My research lies at the interface of statistics, machine learning, and their scientific applications. A central theme of my work is developing assumption-lean methods to analyze complex data and models used for prediction and causal inference. These methods are designed to achieve the practical statistical guarantees required in real-world applications:

  • Uncertainty quantification for black-box models (link).
  • Adaptive sample-splitting for randomization tests (link).
  • Multiple testing for complex randomized experiments (link).
  • Average-case sensitivity analysis for unmeasured confounding (link).

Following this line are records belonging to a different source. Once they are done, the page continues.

-- ==== Sys2Proof/Machine/Fabric.lean ====
section
/-! DEFINITION. Commands to other devices: RPUT, RGET, RAMO and MCAST, and the receipt of a multicast (R161, R379, R380, R392, R396,
R397). -/

namespace Sys2Proof.Machine

/-! ## Issue (R161) -/

/-- Whether an address register keeps bits 63:56 zero. -/
def remoteVa (w : Word) : Bool := bits w 63 56 = 0

/-- DEV of a command. -/
def fabDev (ps : List Word) : Nat := bits (wordOf ps 2) 11 0

/-- LEN of RPUT and RGET. -/
def fabLen (ps : List Word) : Nat := bits (wordOf ps 2) 47 16

/-- The checks of a buffer side of a command to another device. -/
def fabSide (c : Core) (dst : Bool) (w : Word) (n : Nat) : List (Bool × Cause × Nat) :=
  [(!dst && adrSpace w = 1, .bufferAccess, 0), (rowsPass c c.half dst (sideOf w 0) 1 n, .prot, 0)]

/-- What R130 finds at issue on the local side of a command to another device. -/
def fabPages (s : State) (c : Core) (dst : Bool) (w : Word) (n : Nat) : Option (Cause × Nat) :=
  if adrSpace w ≠ 0 then none else bytesAtIssue s c.asid dst true none (adrBase w) n

/-- RPUT and RGET at issue; RGET names a barrier where RPUT names a flag. -/
def putGetCheck (s : State) (get : Bool) (c : Core) (ps : List Word) : Option (Cause × Nat) :=
  let p := wordOf ps
  let flag := bits (p 3) 55 0
  (firstOf ([(!get && !c.committed, .notCommitted, 0),
    (!adrOk (p 0) || !remoteVa (p 1) || bits (p 2) 15 12 ≠ 0 || bits (p 2) 63 48 ≠ 0 || fabLen ps = 0
      || decide (16777216 < fabLen ps) || (get && bits (p 3) 4 0 ≠ 0), .reservedField, 0),
    (!get && flag % 8 ≠ 0, .align, flag)] ++ fabSide c get (p 0) (fabLen ps))).or
    (fabPages s c get (p 0) (fabLen ps))

/-- RPUT (R161). -/
def execRput (h : Hdr) (f : FE) (s : State) : Out := ecIssue h f s (.chan f.ch.toNat) .rput 4 (putGetCheck s false)

/-- RGET (R161). -/
def execRget (h : Hdr) (f : FE) (s : State) : Out := ecIssue h f s (.chan f.ch.toNat) .rget 4 (putGetCheck s true)

/-- OP of a RAMO. -/
def ramoOp (ps : List Word) : Nat := bits (wordOf ps 2) 19 16

/-- The bytes that a RAMO works on. -/
def ramoSize (ps : List Word) : Nat := if bit (wordOf ps 2) 20 then 8 else 4

/-- RAMO at issue. -/
def ramoCheck (s : State) (c : Core) (ps : List Word) : Option (Cause × Nat) :=
  let p := wordOf ps
  (firstOf [(ramoOp ps = 10 && c.strict, .nondeterministic, 0), (!c.committed, .notCommitted, 0),
    (!remoteVa (p 0) || bits (p 2) 15 12 ≠ 0 || bits (p 2) 63 21 ≠ 0 || decide (10 < ramoOp ps) || !remoteVa (p 4), .reservedField, 0),
    ((p 0).toNat % ramoSize ps ≠ 0, .align, (p 0).toNat), ((p 4).toNat % 8 ≠ 0, .align, (p 4).toNat)]).or
    (bytesAtIssue s c.asid true true none (p 4).toNat 8)

/-- RAMO (R161). -/
def execRamo (h : Hdr) (f : FE) (s : State) : Out := ecIssue h f s (.chan f.ch.toNat) .ramo 5 (ramoCheck s)

/-- LIST of an MCAST. -/
def mcastList (ps : List Word) : Nat := bits (wordOf ps 2) 9 0

/-- LEN of an MCAST. -/
def mcastLen (ps : List Word) : Nat := bits (wordOf ps 2) 28 16

/-- MCAST at issue. -/
def mcastCheck (s : State) (c : Core) (ps : List Word) : Option (Cause × Nat) :=
  let p := wordOf ps
  (firstOf ([(!c.committed, .notCommitted, 0),
    (!adrOk (p 0) || !remoteVa (p 1) || bits (p 2) 15 10 ≠ 0 || bits (p 2) 63 29 ≠ 0 || mcastLen ps = 0
      || decide (4096 < mcastLen ps) || !remoteVa (p 3) || !remoteVa (p 4), .reservedField, 0),
    ((p 3).toNat % 8 ≠ 0, .align, (p 3).toNat), ((p 4).toNat % 64 ≠ 0, .align, (p 4).toNat)] ++ fabSide c false (p 0) (mcastLen ps))).or
    ((fabPages s c false (p 0) (mcastLen ps)).or (bytesAtIssue s c.asid true true none (p 4).toNat 64))

/-- MCAST (R161). -/
def execMcast (h : Hdr) (f : FE) (s : State) : Out := ecIssue h f s (.chan f.ch.toNat) .mcast 5 (mcastCheck s)

/-! ## Starting (R392, R397) -/

/-- Whether the outstanding limits of a command's route let it start. -/
def fabReady (s : State) (m : Cmd) : Bool :=
  match m.kind with
  | .rget => true
  | .mcast => (tget s.listSend (mcastList m.params) .reset).unacked.all (fun u =>
      decide ((u.2.filter (fun x => !x.acked)).length
        + (s.mcasts.filter (fun o => o.list = mcastList m.params && !o.sent)).length < 1024))
  | _ => decide ((s.ops.filter (fun o => o.dev = fabDev m.params && o.dst = 0)).length < 256)

/-- A command numbered toward its target, and noted as outstanding; LINK_DOWN ends one whose route is down (R384, R394). -/
def openOp (s : State) (d c : Nat) (m : Cmd) (left dst : Nat) (go : Nat → State → State) : State :=
  let dev := fabDev m.params
  let n := takeOpid s dev
  if !routeUp s dev then cmdFault n.2 d c m .linkDown 0 n.1
  else go n.1 (onCmd (addOp n.2 dev n.1 (.cmd d c m.id) left dst) d c m.id (fun y => { y with opid := n.1 }))

/-- The bytes of the next piece of a range: to a 4,096-byte boundary of its source, or to its end (R387). -/
def pieceLen (src off len : Nat) : Nat := min (4096 - (src + off) % 4096) (len - off)

/-- The next landing of a command: the piece that ends at an offset has gone by the cycle its bytes take from the start. -/
def fabNext (s : State) (d c : Nat) (m : Cmd) (off : Nat) : State :=
  at' s (max s.cycle (m.started.getD s.cycle + ceilDiv off 256)) (.engineUnitLand d c m.id)

/-- The GET frames of an RGET, one after another (R387). -/
def sendGets (m : Cmd) (asid dev opid : Nat) : Nat → Nat → State → State
  | 0, _, s => s
  | fuel + 1, off, s =>
    let va := (wordOf m.params 1).toNat
    let n := pieceLen va off (fabLen m.params)
    if n = 0 then s
    else sendGets m asid dev opid fuel (off + n) (sendSeq s dev (mkFrame s dev 3 asid opid (va + off) 0 n []))

/-- The pieces of an RGET: offset and length. -/
def getPieces (va len : Nat) : Nat → Nat → List (Nat × Nat)
  | 0, _ => []
  | fuel + 1, off =>
    let n := pieceLen va off len
    if n = 0 then [] else (off, n) :: getPieces va len fuel (off + n)

/-- The list of an MCAST. -/
def listOf (s : State) (n : Nat) : MailList := tget s.lists n { valid := false, members := [], grp := 0 }

/-- The members of a list that are delivered to, each once. -/
def deliveries (ms : List Nat) : List Nat := ms.eraseDups

/-- An MCAST starts: it goes by the list as it stands now; a list that may not be used completes at once, and a member whose route is down
has its entry (R394, R396, R397). -/
def startMcast (s : State) (d c : Nat) (m : Cmd) : State :=
  let l := listOf s (mcastList m.params)
  let ms := if l.valid then l.members else []
  let o : McastOp := { id := m.id, die := d, core := c, cmd := m.id, list := mcastList m.params, receipt := (wordOf m.params 4).toNat,
                       members := ms, grp := l.grp, sent := ms.isEmpty, answers := [], opids := [] }
  let s := { s with mcasts := s.mcasts ++ [o] }
  if ms.isEmpty then at' s s.cycle (.mcastReceiptWrite m.id)
  else fabNext ((deliveries ms).foldl (fun s dev => if routeUp s dev then s else mcastAnswer s m.id dev 0x52) s) d c m (mcastLen m.params)

/-- A command to another device starts. -/
def startFab (s : State) (d c : Nat) (m : Cmd) : State :=
  let asid := (coreOf s d c).asid
  match m.kind with
  | .rput =>
    openOp s d c m 1 0 (fun _ s =>
      fabNext s d c m (pieceLen (adrBase (wordOf m.params 0)) 0 (fabLen m.params)))
  | .rget =>
    let len := fabLen m.params
    let va := (wordOf m.params 1).toNat
    openOp s d c m (getPieces va len 4098 0).length 1 (fun n s => sendGets m asid (fabDev m.params) n 4098 0 s)
  | .ramo =>
    openOp s d c m 1 0 (fun n s =>
      let dev := fabDev m.params
      sendSeq s dev (mkFrame s dev 5 asid n (wordOf m.params 0).toNat (ramoOp m.params + (if ramoSize m.params = 8 then 16 else 0)) 0
        (wordsBytes [wordOf m.params 1, wordOf m.params 3])))
  | _ => startMcast s d c m
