-- ==== Sys2Proof/Machine/Phase.lean ====
section
/-! DEFINITION. Phases of a task: the capture at its start and at every SWAP, the rollback, the reissue of the phase's input copies, the
reload of the banks and the restart (R196, R224, R225, R272). -/

namespace Sys2Proof.Machine

/-! ## The capture (R224) -/

/-- The byte runs of the register space that a capture keeps: the vw0 range and the keep range (R42, R49). -/
def keptRuns (x : Core) : List (Nat × Nat) :=
  let w := x.view 0
  let k := match x.task with | some t => wordOf t.desc 5 | none => 0
  [(bits w 16 0, (bits w 43 34 - 1) * 2 ^ bits w 47 44 + 8), (bits k 16 0, bits k 29 17)]

/-- The state of a phase at its start; the AP's and the XP's next group and position are equal there. -/
def Core.phaseState (x : Core) : Capture :=
  { a := x.a, ap := x.apPreds, am := x.apMasks, w := x.w, xp := x.xpPreds, xm := x.xpMasks, o := x.offsets,
    runs := (keptRuns x).map (fun r => (r.1, bytesAt x.space r.1 r.2)), pigeon := x.pigeon, ovf := x.pigeonOvf || x.landings.any (fun l => l.writes.contains .deferOvf), claims := x.claims,
    pc := x.ap.pc, pos := x.ap.pos, apLoop := x.ap.loop, xpLoop := x.xp.loop }

/-- The core with its phase captured, the phase's counts of errors at zero. -/
def Core.beginPhase (x : Core) : Core := { x with capture := some x.phaseState, phaseErrs := 0, phaseChk := 0 }

/-- The XP's writes into buffers that have not landed, landed: the engines see them (R187, R223). -/
def Core.publish (x : Core) : Core :=
  let x := x.landings.foldl (fun x l => l.writes.foldl (fun x w => match w with | .buf b o bs => putBuf x b o bs | _ => x) x) x
  { x with landings := x.landings.map (fun l => { l with writes := l.writes.filter (fun w => match w with | .buf _ _ _ => false | _ => true) }) }

/-! ## The rollback (R225, R272) -/

/-- A claim number after a rollback: its captured shape, banks and flags with BATCH CLOSED, its checksum state as found. -/
def restoredClaim (now : Claim) (was : Claim) : Claim :=
  let f := was.total
  let g := now.total
  { was with
    batch := none, rows := [], streams := false, feeding := false, draining := false, endsAt := none, port := [],
    status := { ovf := f.ovf, inv := f.inv, sat := f.sat, chk := g.chk, mask := g.mask, compared := g.compared },
    fresh := .zero, freshAt := 0 }

/-- A logged command as it is issued again: no token, no bound, from cycle t on. -/
def reissued (m : Cmd) (id t : Nat) : Cmd :=
  { m with id := id, kp := 0, waits := [], bound := none, issuedAt := t - 1, started := none, rows := 0, unit := 0, landed := 0, room := 0, fresh := 0, freshSeen := 0, freshDue := 0,
           data := [], doneAt := none, fromCourier := false, reissue := true, opid := 0, aux := [], seen := [] }

/-- A processor at the start of a phase, held until the restart. -/
def heldProc (pc pos : Nat) (loop : Option LoopRun) : ProcState :=
  { ProcState.idle with pc := pc, pos := pos, loop := loop, wait := .landing (2 ^ 64), stopped := false, group := pc }

/-- The core after the rollback's first cycle: everything queued and in flight is dropped, the latches are clear, the capture stands. -/
def Core.rolledBack (x : Core) (k : Capture) : Core :=
  { x with
    a := k.a, apPreds := k.ap, apMasks := k.am, w := k.w, xpPreds := k.xp, xpMasks := k.xm, offsets := k.o,
    space := k.runs.foldl (fun m r => writeBytes m r.1 r.2) x.space, latches := [], pigeon := k.pigeon, pigeonOvf := k.ovf,
    aq := [], xq := [], bq := [], bqKept := [], wCopies := [], tokens := [], landings := [], cmds := [], courier := .idle,
    claims := (List.range 4).map (fun n => (n, restoredClaim (x.claim n) (tget k.claims n .reset))),
    ap := heldProc k.pc k.pos k.apLoop, xp := heldProc k.pc k.pos k.xpLoop, traps := [], soon := false,
    phaseLog := [], restart := some 0 }

/-- The banks that a claim has to load again. -/
def Claim.banks (k : Claim) : List Bank := if k.held then k.active.toList ++ k.shadow.toList else []

/-- The start of a bank's reload. -/
def Bank.reload (b : Bank) (start : Nat) : Bank := { b with doneAt := start + 4 + 32 * trellisSize b.wfmt, wts := [], sums := [] }

/-- Both processors of a core go on at the start of their phase. -/
def resumePhase (s : State) (d c : Nat) : State :=
  onCore s d c (fun x => { x with
    restart := none
    ap := { x.ap with wait := .none, ready := s.cycle }
    xp := { x.xp with wait := .none, ready := s.cycle } })

/-- The reload of every captured bank starts, and the restart is set for the cycle after the last of them is complete. -/
def startReload (s : State) (d c start : Nat) : State :=
  let x := coreOf s d c
  let banks := (List.range 4).flatMap (fun n => (x.claim n).banks)
  let last := banks.foldl (fun m b => max m ((b.reload start).doneAt + 1)) start
  let s := onCore s d c (fun x => { x with
    restart := some (last + 1)
    claims := x.claims.map (fun p => (p.1, { p.2 with
      active := p.2.active.map (fun b => b.reload start), shadow := p.2.shadow.map (fun b => b.reload start) })) })
  at' s last (.phaseRestart d c)

/-- PHASE_RESTART: the reissued commands being complete, the banks load; the banks being loaded, both processors restart (R225). -/
def execPhaseRestart (d c : Nat) (s : State) : Out :=
  .next (let x := coreOf s d c
    match x.restart with
    | none => s
    | some 0 => if x.cmds.isEmpty then startReload s d c (s.cycle + 1) else s
    | some (n + 1) =>
      if s.cycle < n then s
      else
        let e := if (List.range 4).any (fun i => !(x.claim i).banks.isEmpty) then coreReadError s d c 1 else (false, s)
        if e.1 then coreTrap e.2 d c 3 (trapOf .uncorrectable) x.ap.pc x.xp.pc
        else
          resumePhase (onCore e.2 d c (fun x => { x with
            claims := x.claims.map (fun p => (p.1, { p.2 with
              active := p.2.active.map (fun b => b.filled x)
              shadow := p.2.shadow.map (fun b => b.filled x) })) })) d c)

/-- A rollback of a core's phase, from this cycle: the logged commands are issued again, one a cycle; with none the banks reload at
once. -/
def rollback (s : State) (d c : Nat) : State :=
  let x := coreOf s d c
  match x.capture with
  | none => s
  | some k =>
    let s := onCore s d c (fun x => x.rolledBack k)
    if x.cmdLog.isEmpty then startReload s d c s.cycle
    else
      let n := s.seq
      let again := x.cmdLog.mapIdx (fun i m => reissued m (n + i) (s.cycle + i))
      let s := onCore { s with seq := n + again.length } d c (fun x => { x with cmds := again })
      again.foldl (fun s m => at' s (m.issuedAt + 1) (.engineCommandStart d c m.id)) s

end Sys2Proof.Machine
end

In machine learning, I develop statistical methods to improve the performance of black-box models in prediction tasks and beyond. These methods cover model selection, training, regularization, and calibration:

  • Step-wise selection for time-series models (link).
  • Noise contrastive learning for data embeddings (link).
  • Data-adaptive regularization for causal inference (link1, link2).
  • Level-adaptive calibration for conformal prediction sets (link).

In addition to my primary research areas, I enjoy exploring basic sciences and their application of statistics and machine learning. You can find my interdisciplinary work in physics and chemistry (link1, link2, link3, link4).